Depending on the flowmeter technology used, it is important to review the flowmeter suppliers recommendations on distances with respect to the measurement point with respect to a flow disturbance both when the point is downstream and in some cases upstream of the disturbance. This is also very important since some technologies are sensitive to the proximity of the measurement point to the downstream flow disturbances. Lab calibration has verified that compared to other technologies the USCCFM is relatively immune to downstream flow disturbances. This can be a distinct advantage in using the USCCFM for existing installations where piping configurations cannot be altered or modified.
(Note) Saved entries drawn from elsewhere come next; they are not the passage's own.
-- ==== Sys2Proof/Tests/Slice0.lean ====
section
/-! SUPPORT. Tests and witnesses. The expected results are the hand-computed vectors of spec/95_test_vectors.md, whose
ids the docstrings give, or the rules directly; every test is one tick or one operation on a small state. The witnesses
show that the hypotheses of the obligations can be met, each clause at a boundary value. -/

namespace Sys2Proof.Tests

open Sys2Proof Sys2Proof.Machine

/-! ### Well-formedness -/

/-- 30_encoding R92: the row count of DRW is a 4-bit field. -/
theorem test_wellFormed_refuses_drw_16 : ¬ (Instr.drw 0 0 16).WellFormed := by decide

theorem test_wellFormed_accepts_drw_15 : (Instr.drw 0 0 15).WellFormed := by decide

/-! ### Decoding: 95_test_vectors 2.1, one row per constructor -/

theorem test_decode_cls : decodeTableWord 16 0x00E0 = some (.cls) := by decide

theorem test_decode_ret : decodeTableWord 16 0x00EE = some (.ret) := by decide

theorem test_decode_jp : decodeTableWord 16 0x1234 = some (.jp 0x234#12) := by decide

theorem test_decode_call : decodeTableWord 16 0x2FFF = some (.call 0xFFF#12) := by decide

theorem test_decode_seImm : decodeTableWord 16 0x3A42 = some (.seImm 0xA 0x42#8) := by decide

theorem test_decode_sneImm : decodeTableWord 16 0x4B00 = some (.sneImm 0xB 0x00#8) := by decide

theorem test_decode_seReg : decodeTableWord 16 0x5120 = some (.seReg 1 2) := by decide

theorem test_decode_ldImm : decodeTableWord 16 0x6A2F = some (.ldImm 0xA 0x2F#8) := by decide

theorem test_decode_addImm : decodeTableWord 16 0x7F01 = some (.addImm 0xF 0x01#8) := by decide

theorem test_decode_ldReg : decodeTableWord 16 0x8AB0 = some (.ldReg 0xA 0xB) := by decide

theorem test_decode_orReg : decodeTableWord 16 0x8AB1 = some (.orReg 0xA 0xB) := by decide

theorem test_decode_andReg : decodeTableWord 16 0x8AB2 = some (.andReg 0xA 0xB) := by decide

theorem test_decode_xorReg : decodeTableWord 16 0x8AB3 = some (.xorReg 0xA 0xB) := by decide

theorem test_decode_addReg : decodeTableWord 16 0x8AB4 = some (.addReg 0xA 0xB) := by decide

theorem test_decode_sub : decodeTableWord 16 0x8AB5 = some (.sub 0xA 0xB) := by decide

theorem test_decode_shr : decodeTableWord 16 0x8AB6 = some (.shr 0xA 0xB) := by decide

theorem test_decode_subn : decodeTableWord 16 0x8AB7 = some (.subn 0xA 0xB) := by decide

theorem test_decode_shl : decodeTableWord 16 0x8ABE = some (.shl 0xA 0xB) := by decide

theorem test_decode_sneReg : decodeTableWord 16 0x9CD0 = some (.sneReg 0xC 0xD) := by decide

theorem test_decode_ldI : decodeTableWord 16 0xA2F0 = some (.ldI 0x2F0#12) := by decide

theorem test_decode_jpI : decodeTableWord 16 0xB100 = some (.jpI 0x100#12) := by decide

theorem test_decode_rnd : decodeTableWord 16 0xC70F = some (.rnd 7 0x0F#8) := by decide

theorem test_decode_drw : decodeTableWord 16 0xD12F = some (.drw 1 2 15) := by decide

theorem test_decode_skp : decodeTableWord 16 0xEF9E = some (.skp 0xF) := by decide

theorem test_decode_sknp : decodeTableWord 16 0xE0A1 = some (.sknp 0) := by decide

theorem test_decode_ldVxDt : decodeTableWord 16 0xF007 = some (.ldVxDt 0) := by decide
The USCCFM meter has been extensively calibrated in accredited flow labs for the most common piping configurations found in a nuclear plant. In order to provide traceability to national standards, normally a gravimetric weighed tank is utilized in accredited labs such as Alden laboratory in the United States, at the National Institute of Standards and Technology, National Research Council (NRC) in Canada and Emerson Laboratory in the Netherlands. All these flow calibration laboratories use a weighing tank to measure the reference flow with better than 0.2% accuracy. This is achieved by measuring the amount of water accumulated in a tank and the time it takes to accumulate it.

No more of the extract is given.